Fabian Hugelshofer wrote:
Fabian Hugelshofer wrote:
Patrick McHardy wrote:
Callgraph information would be useful since its unclear whether
this is the memcpy triggered by netlink message trimming in
af_netlink.c or something different. Unfortunately according
to the documentation this is only supported on x86. I think
selecting the netfilter options as modules should provide
slightly more detail though.
[...]
memcpy is mostly invoked by skb_copy and netlink_broadcast
(af_netlink). netlink_broadcast is expensive on its own and calls
pskb_expand_head which is expensive as well.

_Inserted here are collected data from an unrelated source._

-- ==== Sys2Proof/Machine/Slot.lean ====
section
/-! DEFINITION. One slot of the bundle being issued: guard, order, form errors, and what its stop leads to
(R33, R34, R44, R45, R340). -/

namespace Sys2Proof.Machine

/-- The outcome of a step. -/
abbrev Out := Host.Outcome State Fault Refusal

/-- Is a static schedule segment open that governs the running code (R339, R340, R343)? A trap handler is governed by
the one that it has opened itself, and not by the one that it interrupted (log entry 63). -/
def Ctx.inSegment (c : Ctx) : Bool :=
  match c.seg with
  | some s => s.handler == c.csr.intrap
  | none => false

/-- Does the issuing context run inside a segment? -/
def inSegment (m : Mach) : Bool := m.cur.inSegment

/-- Operations that raise ILLEGAL_SLOT inside an open segment (R340), by unit and opcode. -/
def segmentForbids (unit opcode : Nat) : Bool :=
  if unit = 4 || unit = 5 then opcode == 19 || opcode == 20 || opcode ≥ 22
  else if unit = 9 then opcode ≥ 5
  else if unit ≥ 10 && unit ≤ 13 then true
  else unit == 15 && opcode != 6 && opcode != 7

/-- What an exception needs to know of the slot that acts (R45, R114).  The slots that the resumed bundle counted as done go on
to, those above the slot that faults too (log entry 102). -/
def struckNow (e : Env) (m : Mach) (done : Nat) : Struck :=
  let i := m.issue
  { addr := i.addr, cs := e.clk.cycle, slot := i.slot, done := i.done ||| BitVec.ofNat 8 (mask done), issued := true, preds := i.preds
    snaps := (List.range 8).map fun k =>
      if k < i.slot then 0
      else
        match i.slots[k]?.bind fun r => decodeSrc (r.raw.toNat % 2 ^ 10) with
        | some s => (slotSource e m k s).getD 0
        | none => 0 }

/-! ### CSR writes (R8, R122, R123, R131) -/

/-- May `frame.base` be moved to that address: its 96 MiB lie in the die's own memory and the die holds no task (R123)? -/
def frameBaseFits (m : Mach) (d v : Nat) : Bool :=
  let v := fld v 47 15 * 2 ^ 15
  decide (v / 2 ^ 40 = d) && decide (v % 2 ^ 40 + 96 * 2 ^ 20 ≤ dieBytes)
    && m.tasks.all fun p => p.1 / 3072 != d || p.2.st == .free

/-- A supervisor's write of a die-scope CSR (R123, R223, R404, R408). -/
def writeDieCsr (m : Mach) (d n v : Nat) (x : Die) : Die :=
  match n with
  | 0x106 => { x with tvec := BitVec.ofNat 48 v }
  | 0x107 => if frameBaseFits m d v then { x with frameBase := fld v 47 15 * 2 ^ 15 } else x
  | 0x201 => { x with didt := v % 2 ^ 16 }
  | 0x202 => { x with slipLate := fld v 63 32, slipWorst := v % 2 ^ 32 }
  | 0x203 =>
    { x with flFired := x.flFired && !(tst v 32), flOn := fld v 11 8, flTstop := tst v 2, flUser := tst v 1,
             flArm := tst v 0 }
  | _ => x

/-- A supervisor's write of a context-scope CSR (R123, R152, R253, R275, R336); the settings of R154 apart. -/
def writeCtxCsr (n v : Nat) (x : Csrs) : Csrs :=
  match n with
  | 0x000 => { x with uien := tst v 0, uimask := BitVec.ofNat 6 (v / 2) }
  | 0x001 => { x with uivec := BitVec.ofNat 48 v }
  | 0x002 => { x with uiepc := BitVec.ofNat 48 v }
  | 0x020 => { x with sqlen := v % 16 }
  | 0x021 => { x with seedA := BitVec.ofNat 32 v }
  | 0x022 => { x with seedB := BitVec.ofNat 32 v }
  | 0x030 => if v % 2 ^ 32 = 0 then x else { x with waitTo := BitVec.ofNat 32 v }
  | 0x031 => { x with wdLimit := BitVec.ofNat 32 v }
  | 0x042 => { x with ntrange := w64 (fld v 63 24 * 2 ^ 24 + v % 4) }
  | 0x100 => { x with ppriv := tst v 1 }
  | 0x101 => { x with tbundle := w64 v }
  | 0x102 => { x with tslot := v % 16 }
  | 0x103 => { x with tdone := BitVec.ofNat 8 v }
  | 0x104 => { x with tcause := BitVec.ofNat 8 v }
  | 0x105 => { x with tval := w64 v }
  | 0x108 => { x with tscr0 := w64 v }
  | 0x109 => { x with tscr1 := w64 v }
  | 0x10A => { x with tscr2 := w64 v }
  | 0x10B => { x with tscr3 := w64 v }
  | _ => x

/-- WriteByFields (R131) of a CSR whose write acts at once after its bundle: fields read-only at the writer's privilege
keep their value. -/
def writeCsrNow (n v : Nat) (m : Mach) : Mach :=
  let m := if n = 0x000 ∧ tst v 15 then m.modCur fun c => { c with csr := { c.csr with uiovf := false } } else m
  if m.user then m
  else if 0x600 ≤ n then { m with hot := m.hot.put (hotKey m.issue.d (n - 0x600)) (w64 v) }
  else
    let d := m.issue.d
    let x := writeDieCsr m d n v (m.die d)
    (m.setDie d x).modCur fun c => { c with csr := writeCtxCsr n v c.csr }

/-- A CSR write of the bundle at issue (R131): an operation's own write of a context-scope CSR is made at any privilege. -/
def applyWrite (w : CsrWrite) (m : Mach) : Mach :=
  if w.own then m.modCur fun c => { c with csr := writeCtxCsr w.n w.v c.csr } else writeCsrNow w.n w.v m

/-- Ask for a CSR write, which acts for the bundles that issue after this one (R131, R254, R351). -/
def requestCsr (n v : Nat) (own : Bool) (m : Mach) : Mach :=
  m.modIssue fun i => { i with newCsr := i.newCsr ++ [⟨n, v, own⟩] }

/-- What the bundle's operations have asked of settings and CSRs takes effect in slot order, for the bundles that issue
after this one (R131, R154). -/
def applySettings (m : Mach) : Mach :=
  let i := m.issue
  let m := m.modCur fun c =>
    { c with csr := { c.csr with fmt := i.newFmt.getD c.csr.fmt, mode := i.newMode.getD c.csr.mode,
                                 seed := i.newSeed.getD c.csr.seed } }
  let m := i.newCsr.foldl (fun m w => applyWrite w m) m
  m.modIssue fun i =>
    { i with newFmt := none, newMode := none, newSeed := none, newCsr := [],
             oldCsr := if i.newCsr.isEmpty then i.oldCsr else some i.start.csr }

/-- What a slot's stop leads to: a trap, a page fault, a mismatch, or a blocked bundle. -/
def stopSlot (e : Env) (st : Stop) (m : Mach) : Mach :=
  let ck := m.issue.ck
  let stopped (m : Mach) : Mach := m.modIssue fun i => { i with out := .stopped }
  let m := match st with
    | .block _ _ _ => m
    | _ => applySettings m
  match st with
  | .trap c v => stopped (takeTrap e ck c v (struckNow e m m.issue.slot) m)
  | .userTrap v => stopped (takeTrap e ck 18 v (struckNow e m (m.issue.slot + 1)) m)
  | .page v => stopped (takePageFault e ck v (struckNow e m m.issue.slot) m)
  | .mismatch v => stopped (takeMismatch e ck v (struckNow e m m.issue.slot) m)
  | .block w op b => m.modIssue fun i => { i with out := .blocked ⟨w, i.slot, op, b⟩ }

/-- The checks of an enabled trigger's form: a second trigger to a unit of the bundle is illegal (R44), and so is an
operation that a segment forbids (R340). -/
def checkTrigger (unit opcode : Nat) (t : Trig) : M Unit := do
  if (← get).issue.units.contains unit then illegalForm else
  modify fun m => m.modIssue fun i => { i with units := unit :: i.units }
  if inSegment (← get) && segmentForbids unit opcode then
    trap Cause.illegalSlot (← operand64 t.src)
  else pure ()

/-- Carry out one slot: nothing when an earlier slot has stopped the bundle or the guard is false (R34). -/
def runSlot (e : Env) (i : Instr) (g : Guard) (body : M Unit) (m : Mach) : Mach :=
  if m.issue.out = .going && enabled m g then
    let m := m.modIssue fun x => { x with raw := (encode i).getD 0 }
    let act : M Unit := do
      match opCode i with
      | some (u, o, t) => checkTrigger u o t
      | none => pure ()
      body
    match act e m with
    | .ok _ m => m
    | .error st m => stopSlot e st m
  else m

/-- A slot operation as a step of its own: it acts in the bundle being issued. -/
def slotStep (i : Instr) (g : Guard) (body : M Unit) (s : State) : Out :=
  .next { s with m := runSlot ⟨s.boot, s.clk⟩ i g body s.m }

/-- An event as a step of its own: it changes the machine, and nothing when its conditions do not hold. -/
def eventStep (f : Env → Mach → Mach) (s : State) : Out := .next { s with m := f ⟨s.boot, s.clk⟩ s.m }

/-! ### Data moves (R32, R37, R38) -/

/-- The effect of a data move. -/
def slotDataMove (d : Dst) (src : Src) : M Unit := do
  match d with
  | .p n => if n.val = 0 then illegalForm else pure ()
  | _ => pure ()
  let v ← operand src
  modify fun m => m.modCur fun c => c.writeDst d v

/-- DATA_MOVE: copies its source to its destination (R32). -/
def execDataMove (g : Guard) (d : Dst) (src : Src) (s : State) : Out :=
  slotStep (.dataMove g d src) g (slotDataMove d src) s

end Sys2Proof.Machine
end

Using multipart messages
would reduce the need to call netlink_broadcast.
I profiled again with nfnetlink and nf_conntrack compiled as modules:
103599 61.1842 vmlinux
24481 14.4582 ath_pci
19232 11.3582 nf_conntrack
10435 6.1628 wlan
3588 2.1190 nf_conntrack_netlink
2869 1.6944 oprofiled
1886 1.1138 nf_conntrack_ipv4
1447 0.8546 ath_rate_minstrel
627 0.3703 nfnetlink
237 0.1400 ld-uClibc-0.9.29.so
233 0.1376 libuClibc-0.9.29.so
183 0.1081 iptable_raw
174 0.1028 ctevtest
147 0.0868 busybox
85 0.0502 libnfnetlink.so.0.2.0
60 0.0354 libnetfilter_conntrack.so.1.2.0
38 0.0224 arp_tables
2 0.0012 arptable_filter
Again most of the time is spent in the kernel. Memory and skb operations
are accounted there. I suspect that they cause the most overhead.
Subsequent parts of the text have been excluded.